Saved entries
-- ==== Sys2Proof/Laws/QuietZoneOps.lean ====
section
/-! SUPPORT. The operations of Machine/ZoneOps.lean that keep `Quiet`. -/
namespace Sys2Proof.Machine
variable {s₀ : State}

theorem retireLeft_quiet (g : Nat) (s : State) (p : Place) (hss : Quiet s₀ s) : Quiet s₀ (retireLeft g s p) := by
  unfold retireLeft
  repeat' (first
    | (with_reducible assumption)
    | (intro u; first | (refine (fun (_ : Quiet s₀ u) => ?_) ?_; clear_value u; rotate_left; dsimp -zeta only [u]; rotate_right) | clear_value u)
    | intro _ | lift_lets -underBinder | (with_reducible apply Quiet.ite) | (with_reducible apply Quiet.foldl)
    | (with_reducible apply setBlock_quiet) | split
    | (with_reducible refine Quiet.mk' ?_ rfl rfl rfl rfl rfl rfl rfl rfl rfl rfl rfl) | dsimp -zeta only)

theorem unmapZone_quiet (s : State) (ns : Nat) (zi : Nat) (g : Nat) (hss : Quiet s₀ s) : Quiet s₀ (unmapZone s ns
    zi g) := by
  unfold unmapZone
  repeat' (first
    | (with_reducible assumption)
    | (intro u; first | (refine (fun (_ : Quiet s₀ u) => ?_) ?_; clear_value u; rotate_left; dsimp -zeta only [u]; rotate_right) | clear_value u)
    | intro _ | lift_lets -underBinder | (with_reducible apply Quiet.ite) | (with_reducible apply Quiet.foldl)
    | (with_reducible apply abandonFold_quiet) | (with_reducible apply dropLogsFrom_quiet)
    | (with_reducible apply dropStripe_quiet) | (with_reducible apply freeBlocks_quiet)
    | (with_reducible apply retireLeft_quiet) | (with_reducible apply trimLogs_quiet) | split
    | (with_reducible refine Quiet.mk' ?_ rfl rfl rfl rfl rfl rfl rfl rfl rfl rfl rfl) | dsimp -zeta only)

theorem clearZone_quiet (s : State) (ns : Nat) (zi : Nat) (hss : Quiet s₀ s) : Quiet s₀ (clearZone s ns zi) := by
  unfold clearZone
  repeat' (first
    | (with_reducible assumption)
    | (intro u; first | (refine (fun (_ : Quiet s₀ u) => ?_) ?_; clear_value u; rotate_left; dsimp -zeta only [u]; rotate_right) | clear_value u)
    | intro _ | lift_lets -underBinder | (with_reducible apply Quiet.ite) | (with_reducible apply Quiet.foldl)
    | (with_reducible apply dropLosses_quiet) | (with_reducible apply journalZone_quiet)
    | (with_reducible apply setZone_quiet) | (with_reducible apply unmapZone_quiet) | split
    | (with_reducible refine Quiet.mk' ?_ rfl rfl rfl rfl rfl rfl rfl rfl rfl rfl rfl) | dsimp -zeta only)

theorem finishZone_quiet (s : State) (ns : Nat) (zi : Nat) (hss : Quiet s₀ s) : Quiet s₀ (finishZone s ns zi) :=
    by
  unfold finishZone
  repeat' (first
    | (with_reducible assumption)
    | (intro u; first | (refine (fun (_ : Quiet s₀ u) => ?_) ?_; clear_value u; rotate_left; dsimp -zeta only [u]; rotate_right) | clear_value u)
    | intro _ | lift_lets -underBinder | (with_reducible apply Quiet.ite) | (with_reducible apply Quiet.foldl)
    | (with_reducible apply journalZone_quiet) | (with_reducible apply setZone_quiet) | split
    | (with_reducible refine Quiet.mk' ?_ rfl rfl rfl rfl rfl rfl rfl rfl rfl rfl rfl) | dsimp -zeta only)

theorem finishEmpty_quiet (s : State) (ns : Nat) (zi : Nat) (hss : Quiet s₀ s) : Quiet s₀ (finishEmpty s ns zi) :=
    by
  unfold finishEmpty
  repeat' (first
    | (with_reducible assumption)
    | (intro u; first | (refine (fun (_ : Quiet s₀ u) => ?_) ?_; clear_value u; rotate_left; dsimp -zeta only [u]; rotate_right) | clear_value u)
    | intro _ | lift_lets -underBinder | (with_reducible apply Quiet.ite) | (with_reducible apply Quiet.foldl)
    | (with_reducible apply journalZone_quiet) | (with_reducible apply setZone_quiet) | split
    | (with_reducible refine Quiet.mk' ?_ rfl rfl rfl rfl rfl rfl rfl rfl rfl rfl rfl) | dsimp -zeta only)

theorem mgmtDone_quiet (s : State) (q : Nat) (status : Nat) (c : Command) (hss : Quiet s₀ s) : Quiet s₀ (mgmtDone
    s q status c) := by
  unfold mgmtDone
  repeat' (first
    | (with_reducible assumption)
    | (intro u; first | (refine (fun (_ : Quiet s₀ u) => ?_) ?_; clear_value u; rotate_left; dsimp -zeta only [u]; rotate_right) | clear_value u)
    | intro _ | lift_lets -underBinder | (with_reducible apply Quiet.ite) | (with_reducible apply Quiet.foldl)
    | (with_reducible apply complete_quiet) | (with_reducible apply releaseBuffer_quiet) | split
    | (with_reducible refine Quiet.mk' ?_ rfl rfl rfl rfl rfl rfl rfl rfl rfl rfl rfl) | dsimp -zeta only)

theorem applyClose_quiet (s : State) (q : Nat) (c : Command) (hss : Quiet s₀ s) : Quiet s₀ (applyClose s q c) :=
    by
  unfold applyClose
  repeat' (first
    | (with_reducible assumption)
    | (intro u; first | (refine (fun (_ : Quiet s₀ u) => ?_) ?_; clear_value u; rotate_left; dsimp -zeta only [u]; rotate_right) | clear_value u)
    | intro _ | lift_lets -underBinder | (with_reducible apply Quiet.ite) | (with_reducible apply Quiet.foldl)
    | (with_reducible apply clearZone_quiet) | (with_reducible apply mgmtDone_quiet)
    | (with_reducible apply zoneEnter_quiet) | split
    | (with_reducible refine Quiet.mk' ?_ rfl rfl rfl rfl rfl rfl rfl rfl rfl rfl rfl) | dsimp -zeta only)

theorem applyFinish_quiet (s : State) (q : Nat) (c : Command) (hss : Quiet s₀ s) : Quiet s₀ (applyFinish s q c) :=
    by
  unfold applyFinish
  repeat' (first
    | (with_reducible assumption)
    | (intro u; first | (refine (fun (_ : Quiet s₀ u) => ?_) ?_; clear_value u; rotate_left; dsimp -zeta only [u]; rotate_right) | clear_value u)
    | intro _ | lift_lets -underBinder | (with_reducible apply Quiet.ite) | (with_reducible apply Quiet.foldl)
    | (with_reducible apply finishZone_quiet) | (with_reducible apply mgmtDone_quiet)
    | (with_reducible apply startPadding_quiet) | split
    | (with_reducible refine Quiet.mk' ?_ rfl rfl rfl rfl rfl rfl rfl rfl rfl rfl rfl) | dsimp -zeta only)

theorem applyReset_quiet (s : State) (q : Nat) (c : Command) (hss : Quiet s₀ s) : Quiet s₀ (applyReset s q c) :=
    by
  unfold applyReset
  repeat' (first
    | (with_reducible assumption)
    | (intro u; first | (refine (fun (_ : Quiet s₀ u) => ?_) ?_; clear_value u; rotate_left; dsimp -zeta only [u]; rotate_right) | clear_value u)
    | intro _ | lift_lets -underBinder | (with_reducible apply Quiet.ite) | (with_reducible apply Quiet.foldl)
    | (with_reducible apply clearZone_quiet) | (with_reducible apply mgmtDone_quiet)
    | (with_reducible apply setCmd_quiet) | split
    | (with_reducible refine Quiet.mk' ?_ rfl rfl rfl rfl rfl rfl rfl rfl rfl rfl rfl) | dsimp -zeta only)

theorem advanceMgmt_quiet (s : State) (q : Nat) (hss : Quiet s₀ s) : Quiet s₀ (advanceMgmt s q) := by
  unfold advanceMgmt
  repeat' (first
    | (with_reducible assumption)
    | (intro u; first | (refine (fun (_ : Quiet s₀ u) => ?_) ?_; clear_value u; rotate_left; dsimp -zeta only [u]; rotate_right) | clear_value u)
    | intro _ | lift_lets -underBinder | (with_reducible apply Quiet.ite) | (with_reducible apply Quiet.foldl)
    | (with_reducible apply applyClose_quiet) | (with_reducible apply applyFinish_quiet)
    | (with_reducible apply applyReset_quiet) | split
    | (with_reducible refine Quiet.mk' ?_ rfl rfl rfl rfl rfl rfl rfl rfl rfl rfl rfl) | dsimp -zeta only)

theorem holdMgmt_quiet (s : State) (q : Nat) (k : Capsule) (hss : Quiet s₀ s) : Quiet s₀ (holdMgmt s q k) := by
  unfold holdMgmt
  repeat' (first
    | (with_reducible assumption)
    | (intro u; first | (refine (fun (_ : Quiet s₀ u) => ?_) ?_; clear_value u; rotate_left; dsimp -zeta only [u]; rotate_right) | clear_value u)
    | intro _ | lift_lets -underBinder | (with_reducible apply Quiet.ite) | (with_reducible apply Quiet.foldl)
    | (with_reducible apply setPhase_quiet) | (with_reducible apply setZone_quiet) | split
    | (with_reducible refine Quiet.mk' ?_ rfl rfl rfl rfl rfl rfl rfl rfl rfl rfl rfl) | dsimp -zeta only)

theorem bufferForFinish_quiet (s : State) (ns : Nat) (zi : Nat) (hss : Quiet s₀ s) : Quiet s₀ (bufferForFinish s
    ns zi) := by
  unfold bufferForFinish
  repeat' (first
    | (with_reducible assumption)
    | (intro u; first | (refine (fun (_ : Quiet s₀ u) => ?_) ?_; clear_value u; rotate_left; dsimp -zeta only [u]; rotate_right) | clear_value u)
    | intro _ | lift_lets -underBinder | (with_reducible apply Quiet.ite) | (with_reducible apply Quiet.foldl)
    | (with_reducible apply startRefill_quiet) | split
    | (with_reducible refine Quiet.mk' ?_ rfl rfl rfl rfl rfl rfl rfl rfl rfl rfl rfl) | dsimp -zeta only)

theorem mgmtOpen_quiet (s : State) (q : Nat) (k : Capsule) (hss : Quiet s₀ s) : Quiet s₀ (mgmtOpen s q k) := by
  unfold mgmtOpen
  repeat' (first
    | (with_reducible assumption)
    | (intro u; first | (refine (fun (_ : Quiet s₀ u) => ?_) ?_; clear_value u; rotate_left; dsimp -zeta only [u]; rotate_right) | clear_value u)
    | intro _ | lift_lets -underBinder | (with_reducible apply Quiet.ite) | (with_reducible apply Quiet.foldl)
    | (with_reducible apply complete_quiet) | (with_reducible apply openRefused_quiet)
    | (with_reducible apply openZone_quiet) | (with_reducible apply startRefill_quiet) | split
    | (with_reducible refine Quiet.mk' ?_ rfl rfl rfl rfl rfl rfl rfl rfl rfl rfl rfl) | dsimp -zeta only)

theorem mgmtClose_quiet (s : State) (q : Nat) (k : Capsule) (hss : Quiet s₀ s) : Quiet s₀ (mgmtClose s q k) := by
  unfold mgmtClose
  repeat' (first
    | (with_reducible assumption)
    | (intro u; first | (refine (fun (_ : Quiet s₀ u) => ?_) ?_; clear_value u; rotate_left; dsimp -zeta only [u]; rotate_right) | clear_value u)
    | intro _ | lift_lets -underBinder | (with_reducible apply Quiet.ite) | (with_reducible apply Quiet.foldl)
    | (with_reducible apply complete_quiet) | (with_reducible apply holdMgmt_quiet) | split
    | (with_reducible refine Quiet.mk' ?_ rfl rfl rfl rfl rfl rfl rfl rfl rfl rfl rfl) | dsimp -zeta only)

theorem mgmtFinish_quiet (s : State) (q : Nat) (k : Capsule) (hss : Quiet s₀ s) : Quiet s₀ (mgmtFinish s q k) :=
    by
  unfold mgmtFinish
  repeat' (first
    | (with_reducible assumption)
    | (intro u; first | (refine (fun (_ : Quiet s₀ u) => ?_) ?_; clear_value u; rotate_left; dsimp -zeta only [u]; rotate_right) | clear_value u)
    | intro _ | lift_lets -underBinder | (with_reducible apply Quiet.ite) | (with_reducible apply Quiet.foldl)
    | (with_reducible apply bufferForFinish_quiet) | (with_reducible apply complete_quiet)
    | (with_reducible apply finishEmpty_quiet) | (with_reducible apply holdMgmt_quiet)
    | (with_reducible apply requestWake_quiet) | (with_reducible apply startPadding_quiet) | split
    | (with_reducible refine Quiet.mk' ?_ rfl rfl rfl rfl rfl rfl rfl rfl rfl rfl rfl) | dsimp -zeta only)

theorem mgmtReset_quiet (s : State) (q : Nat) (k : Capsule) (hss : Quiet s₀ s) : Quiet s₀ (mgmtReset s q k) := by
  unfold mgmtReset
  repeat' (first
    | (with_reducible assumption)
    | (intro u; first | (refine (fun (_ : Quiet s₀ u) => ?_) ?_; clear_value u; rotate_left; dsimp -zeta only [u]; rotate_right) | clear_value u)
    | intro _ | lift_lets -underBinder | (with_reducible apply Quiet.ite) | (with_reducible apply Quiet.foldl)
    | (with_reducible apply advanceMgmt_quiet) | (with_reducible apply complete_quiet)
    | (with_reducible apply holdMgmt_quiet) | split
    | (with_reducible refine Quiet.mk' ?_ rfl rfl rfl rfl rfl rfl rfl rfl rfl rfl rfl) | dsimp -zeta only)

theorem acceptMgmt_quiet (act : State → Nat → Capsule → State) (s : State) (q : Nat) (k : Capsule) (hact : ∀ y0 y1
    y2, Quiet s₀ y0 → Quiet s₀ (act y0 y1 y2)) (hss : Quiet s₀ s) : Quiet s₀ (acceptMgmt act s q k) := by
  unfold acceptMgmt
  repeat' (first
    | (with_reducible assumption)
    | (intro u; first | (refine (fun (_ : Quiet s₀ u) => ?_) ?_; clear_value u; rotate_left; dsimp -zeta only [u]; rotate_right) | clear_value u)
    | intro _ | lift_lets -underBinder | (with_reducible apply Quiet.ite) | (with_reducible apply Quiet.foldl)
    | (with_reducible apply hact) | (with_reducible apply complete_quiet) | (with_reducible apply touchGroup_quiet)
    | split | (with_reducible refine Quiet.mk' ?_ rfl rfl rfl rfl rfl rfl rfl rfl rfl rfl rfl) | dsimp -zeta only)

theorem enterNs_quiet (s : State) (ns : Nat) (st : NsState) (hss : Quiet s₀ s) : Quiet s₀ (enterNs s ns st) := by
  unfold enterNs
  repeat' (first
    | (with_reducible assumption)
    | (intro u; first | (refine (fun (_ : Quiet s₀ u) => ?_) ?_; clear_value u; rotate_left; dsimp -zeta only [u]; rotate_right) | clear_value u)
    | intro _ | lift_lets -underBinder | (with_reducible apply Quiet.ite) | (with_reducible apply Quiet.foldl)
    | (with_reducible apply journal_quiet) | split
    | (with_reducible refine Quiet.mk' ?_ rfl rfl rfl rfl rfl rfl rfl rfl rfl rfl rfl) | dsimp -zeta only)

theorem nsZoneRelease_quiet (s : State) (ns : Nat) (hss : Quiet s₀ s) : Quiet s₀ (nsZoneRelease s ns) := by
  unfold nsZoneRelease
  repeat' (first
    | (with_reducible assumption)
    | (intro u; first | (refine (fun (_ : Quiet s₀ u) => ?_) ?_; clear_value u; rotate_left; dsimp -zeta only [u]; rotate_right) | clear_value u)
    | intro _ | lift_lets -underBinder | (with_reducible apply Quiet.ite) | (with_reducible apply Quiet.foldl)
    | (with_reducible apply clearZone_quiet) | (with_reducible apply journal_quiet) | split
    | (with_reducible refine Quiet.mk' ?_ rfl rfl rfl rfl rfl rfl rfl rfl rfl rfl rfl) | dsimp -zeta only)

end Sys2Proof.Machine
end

**TRY IT**. For each line above that includes "Capsule", copy the line.

**WRITTEN SOLUTION**.
theorem holdMgmt_quiet (s : State) (q : Nat) (k : Capsule) (hss : Quiet s₀ s) : Quiet s₀ (holdMgmt s q k) := by
theorem mgmtOpen_quiet (s : State) (q : Nat) (k : Capsule) (hss : Quiet s₀ s) : Quiet s₀ (mgmtOpen s q k) := by
theorem mgmtClose_quiet (s : State) (q : Nat) (k : Capsule) (hss : Quiet s₀ s) : Quiet s₀ (mgmtClose s q k) := by
theorem mgmtFinish_quiet (s : State) (q : Nat) (k : Capsule) (hss : Quiet s₀ s) : Quiet s₀ (mgmtFinish s q k) :=
theorem mgmtReset_quiet (s : State) (q : Nat) (k : Capsule) (hss : Quiet s₀ s) : Quiet s₀ (mgmtReset s q k) := by
theorem acceptMgmt_quiet (act : State → Nat → Capsule → State) (s : State) (q : Nat) (k : Capsule) (hact : ∀ y0 y1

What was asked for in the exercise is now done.